Lord of Monaco from 1589 to 1604

Ercole (24 September 1562 – 29 November 1604) was Lord of Monaco from 17 May 1589 until his death on 29 November 1604 aged 42.

Ercole was the youngest of four sons of Lord Honoré I (1522–1581) and Isabella Grimaldi. His eldest brother Charles II became lord of Monaco on the death of their father in 1581. Ercole's two elder brothers Francois (1557–1586) and Horace (1558–1559) predeceased Charles, thus leaving Ercole as his eldest brother's heir. When Charles died without issue in 1589, Ercole succeeded him.
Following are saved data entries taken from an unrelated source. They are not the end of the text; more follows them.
/-- DRAIN_DONE. -/
def State.drainDone (s : State) (kind i : Nat) : State :=
  match s.hltCmd? kind i with
  | some c => if s.unitState kind i = 1 ∧ s.drained kind i then s.drainEnds c else s
  | none => s

/-- DRAIN_TIMEOUT of a flow core (R512): with `force` the device disables its threads; without, it returns to service. -/
def State.drainTimeout (s : State) (core : Nat) : State :=
  match s.hltCmd? 1 core with
  | none => s
  | some c =>
    if s.unitState 1 core ≠ 1 ∨ s.drained 1 core then s
    else
      let s := s.runTo (c.since + max 1 (s.rd R.HLT_DRAIN_CFG_drain_ms) * unitsPerMs)
      if c.force then
        let s := (List.range 16).foldl (fun s t => s.threadDisable (16 * core + t)) s
        s.drainEnds c
      else ((s.setUnit 1 core 0).hltCnt 7).hltDone c St.hlt_drain_timeout 0

/-- The unit returns to service. -/
def State.unitBack (s : State) (kind i : Nat) : State :=
  let s := s.setUnit kind i 0
  if kind = 2 then s.wr R.VLT_ENG_FENCED_fenced (setBit (s.rd R.VLT_ENG_FENCED_fenced) i false)
  else if kind = 4 then (List.range 8).foldl (fun s k => s.startPort (8 * i + k)) s
  else s

/-- TEST_DONE: the test's result and time. -/
def State.testDone (s : State) (kind i : Nat) (passed : Bool) (us : Nat) : State :=
  match s.hltCmd? kind i with
  | none => s
  | some c =>
    if s.unitState kind i ≠ 2 then s
    else
      let s := s.hltCnt 4
      if !passed then (((s.hltCnt 5).sat R.HLT_UNIT_fails 1 kind i).setUnit kind i 4).hltDone c St.hlt_failed us
      else if c.wasFenced && c.op == 1 then (s.setUnit kind i 4).hltDone c 0 us
      else if kind = 5 then s.setUnit 5 i 3
      else (s.unitBack kind i).hltDone c 0 us

/-- COPY_BACK_DONE of a pseudo-channel (R514). -/
def State.copyBackDone (s : State) (pc : Nat) : State :=
  match s.hltCmd? 5 pc with
  | none => s
  | some c =>
    if s.unitState 5 pc ≠ 3 then s
    else
      let s := (s.wr R.MEM_PC_STATE_state 0 pc).wr R.MEM_INFO_spared 0
      (s.unitBack 5 pc).hltDone c 0 0

/-- An epoch unit that fails to apply is fenced (R516, 02_fabric_time.md R67). -/
def State.epochFence (s : State) (u : Nat) : State :=
  match healthUnit u with
  | none => s.wr R.HLT_EPOCH_HELD_held (setBit (s.rd R.HLT_EPOCH_HELD_held (u / 64)) (u % 64) true) (u / 64)
  | some (kind, i) =>
    let s := s.setUnit kind i 4
    if kind = 1 then (List.range 16).foldl (fun s t => s.threadDisable (16 * i + t)) s
    else if kind = 3 then
      let s := (s.volsOf 2 i).foldl (fun s v => s.freeze v 6) s
      if s.sockPwr i = 5 then s.linkDown i 7 else (s.setPwr i 0).linkDown i 7
    else if kind = 4 then (List.range 8).foldl (fun s k => if s.portState (8 * i + k) = 0 then s else s.disablePort (8 * i + k)) s
    else s

/-- A unit that is not in service, or held, refuses to be armed (R515, R516). -/
def State.unitRefuses (s : State) (u : Nat) : Bool :=
  s.heldUnit u || match healthUnit u with
    | some (kind, i) => s.unitState kind i != 0
    | none => false

/-! ### The commands -/

def execBraceEnter (rail : Fin 3) (mv : Nat) (s : State) : Out := s.whenMain (·.braceEnter rail mv)
def execBraceExit (core fc sram : Nat) (s : State) : Out :=
  s.whenMain (·.braceExit (fun r => if r = 0 then core else if r = 1 then fc else sram))
def execSupplyReset (rail : Fin 3) (mv : Nat) (s : State) : Out := s.whenMain (·.supplyReset rail mv)
def execThermalSample (readings : List (Option Int)) (s : State) : Out := s.whenMain (·.thermalSample readings)
def execTripRelease (die : Int) (romOk : Bool) (s : State) : Out := s.done (s.tripRelease die romOk)
def execDrainDone (kind : Fin 8) (index : Fin 128) (s : State) : Out := s.whenMain (fun s => (s.drainDone kind index).drainDue)
def execDrainTimeout (core : Fin 64) (s : State) : Out := s.whenMain (fun s => (s.drainTimeout core).drainDue)
def execTestDone (kind : Fin 8) (index : Fin 128) (passed : Bool) (us : Nat) (s : State) : Out :=
  s.whenMain (·.testDone kind index passed us)
def execCopyBackDone (pc : Fin 64) (s : State) : Out := s.whenMain (·.copyBackDone pc)

end Sys2Proof.Machine
end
Ercole married Maria Landi on 15 September 1595; the marriage produced three children;

- Giovanna Maria Grimaldi (29 September 1596 – December 1620), married Gian Giacomo Teodoro Trivulzio, Conte di Melzo, Principe di Musocco.
- Honoré II (Monaco, 24 December 1597 – Monaco, 10 January 1662) married Ippolita Trivulzio.
- Maria Claudia Grimaldi, Carmelite nun in Genoa (1 January 1599 – 1668).

Ercole was murdered in 1604 and his six-year-old son Honoré became Lord of Monaco under the regency of Ercole's brother-in-law, Frederico Landi, 4th Prince of Val di Taro. Honoré was the first Lord of Monaco to be called Prince of Monaco.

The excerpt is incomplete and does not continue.